Using a Custom Sensor with VISTA¶

Programmatic Loading¶

The simplest way to use a custom sensor is to create it in Python and pass it to VISTA programmatically via VistaApp.

import numpy as np
from vista.app import VistaApp
from vista.imagery.imagery import Imagery

# Create your custom sensor
sensor = PinholeSensor(
    name="My Pinhole Camera",
    position_ecef_km=np.array([4000.0, 1000.0, 5000.0]),
    focal_length=2000.0,
    principal_point=(512.0, 512.0),
    rotation_matrix=np.eye(3),
)

# Create imagery associated with the sensor
images = np.random.randn(100, 1024, 1024).astype(np.float32)
imagery = Imagery(
    name="Camera Imagery",
    images=images,
    frames=np.arange(100),
    sensor=sensor,
)

# Launch VISTA
app = VistaApp(imagery=imagery)
app.exec()

When a sensor with can_geolocate() == True is loaded, VISTA enables the geolocation tooltip and the Map View feature in the toolbar.

Loading from HDF5¶

If you need to load your custom sensor from HDF5 files through the GUI, you will need to extend the DataLoaderThread._load_sensor_from_group() method in vista/widgets/core/data/data_loader.py. The loader dispatches on the sensor_type attribute stored in the HDF5 group:

def _load_sensor_from_group(self, sensor_group: h5py.Group):
    sensor_type = sensor_group.attrs.get('sensor_type', 'Sensor')
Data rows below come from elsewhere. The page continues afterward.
-- ==== Sys2Proof/Machine/Exchange.lean ====
section
/-! DEFINITION. What the host hears from the block, the digest bytes it takes from the responses, and the outcome of a run
(46_digest_and_driver.md R212 step 4, R214). -/

namespace Sys2Proof.Machine

/-- What the host notices of a run: each word it offered with the response to it (30_encoding.md R74: "answered by exactly
one response word"), and each reset. -/
inductive Heard where
  | answered (w : CmdWord) (r : RspWord)
  | reset
  deriving DecidableEq, Repr

/-- The word that was answered. -/
def Heard.word : Heard → Option CmdWord
  | .answered w _ => some w
  | .reset => none

/-- The command that was answered; none for a word that spells none. -/
def Heard.command : Heard → Option Instr
  | .answered w _ => (decodeCommand w).toOption
  | .reset => none

/-- What the host hears in the transition from `s` to `t`: the reset, or the word that has left the port with its response. -/
def heardIn (s t : State) : List Heard :=
  if s.events.head? = some .reset then [.reset]
  else if t.cmd = none then List.zipWith .answered s.cmd.toList t.rsp.toList
  else []

/-- R212: "`rdata[7:0]`" of a response. -/
def rspByte (r : RspWord) : Byte := r.extractLsb' 0 8

/-- All of a list's values, if every place has one. -/
def allOf : List (Option Byte) → Option (List Byte)
  | [] => some []
  | none :: _ => none
  | some v :: rest => (allOf rest).map (v :: ·)

/-- The host's part in reading a digest (R212 steps 3 and 4). -/
structure Receiver where
  /-- how many `GO` were answered since `INIT`; none before the first `INIT` -/
  blocks : Option Nat
  /-- `digest[0]` to `digest[15]`, as far as received -/
  bytes : Vector (Option Byte) 16
  deriving DecidableEq, Repr

/-- The host with no message begun. -/
def Receiver.start : Receiver := ⟨none, Vector.replicate 16 none⟩

/-- The sixteen bytes in index order, once all are received (R214). -/
def Receiver.result (h : Receiver) : Option (List Byte) := allOf h.bytes.toList

/-- A command of a message of `NB` blocks has been answered with `r`. `INIT` begins a message; `GO` sends a block; after
block `NB` each `RDB j` gives `digest[j]`. Once all sixteen have come the run of the message has ended (R214) and its bytes
stand. Log 17. -/
def Receiver.command (NB : Nat) (h : Receiver) (i : Instr) (r : RspWord) : Receiver :=
  match i with
  | .rds => h
  | .init => { Receiver.start with blocks := some 0 }
  | .wrb _ _ => h
  | .wrw _ _ => h
  | .go => if h.result = none then { Receiver.start with blocks := h.blocks.map (· + 1) } else h
  | .rdb j =>
    if h.blocks = some NB ∧ h.result = none then { h with bytes := h.bytes.set j.toNat (some (rspByte r)) j.isLt } else h
  | .stepF _ _ _ => h
  | .stepG _ _ _ => h
  | .stepH _ _ _ => h
  | .stepI _ _ _ => h

/-- The host hears an answer, or that the message in progress is lost by a reset (70_reset_and_hazards.md R264); the
`CmdError` of a word that spells no command tells it nothing about the message. -/
def Receiver.hear (NB : Nat) (h : Receiver) : Heard → Receiver
  | .answered w r =>
    match decodeCommand w with
    | .ok i => h.command NB i r
    | .error _ => h
  | .reset => Receiver.start

/-- What the host has after all it heard. -/
def Receiver.hearAll (NB : Nat) (h : Receiver) (trace : List Heard) : Receiver := trace.foldl (Receiver.hear NB) h

/-- R214: "the outcome of the run is the sixteen bytes received, in index order", of the last message begun, when it has
`NB` blocks; none if the host stopped earlier. -/
def outcome (NB : Nat) (trace : List Heard) : Option (List Byte) := (Receiver.start.hearAll NB trace).result

/-- R214: the run of the message ends when `e` is heard after `trace`: "the response to the last of the sixteen `RDB`". -/
def endsRun (NB : Nat) (trace : List Heard) (e : Heard) : Bool :=
  (outcome NB trace).isNone && (outcome NB (trace ++ [e])).isSome

/-- R212 step 5: the digest string of the bytes received. -/
def outcomeText (NB : Nat) (trace : List Heard) : Option (List Char) := (outcome NB trace).map hexBytes

/-- 46_digest_and_driver.md R216, R218: what the driver resolves to, from the file it read and what it heard from the
block: the string, or a failure when the file could not be read or the run had no outcome. -/
def driverResult (read : Option (List Byte)) (trace : List Heard) : Option (List Char) :=
  read.bind fun file => outcomeText (numBlocks (driverMessage file).length) trace

end Sys2Proof.Machine
end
    if sensor_type == 'PinholeSensor':
        # Read your custom fields and construct the sensor
        position = sensor_group['position_ecef_km'][:]
        focal_length = sensor_group.attrs['focal_length']
        # ... read remaining fields ...
        return PinholeSensor(name=..., position_ecef_km=position, ...)

    elif sensor_type == 'SampledSensor':
        # ... existing SampledSensor loading ...

    else:
        # ... base Sensor fallback ...

The sensor_type string written by your to_hdf5 method must match the string checked in the loader.

Design Guidelines¶

Always call super().__post_init__() — it generates the UUID, initializes the imagery registry, and increments the instance counter.
Always call super().to_hdf5(group) — it writes the base identification attributes and radiometric calibration data that VISTA’s treatments rely on.
Return None from get_positions if positions are not available rather than raising an exception. VISTA checks for None to determine capability.
Return NaN/zero arrays from geolocation methods when conversion is not possible for the given frame, rather than raising exceptions. This allows VISTA to gracefully handle partial data.
Use ECEF kilometers for all position data to remain consistent with the rest of VISTA.
Set sensor_type to a unique string in to_hdf5 so that the HDF5 loader can dispatch to the correct constructor.
Positions are (3, N) — three rows (x, y, z) and N columns (one per time sample). This convention is used throughout VISTA.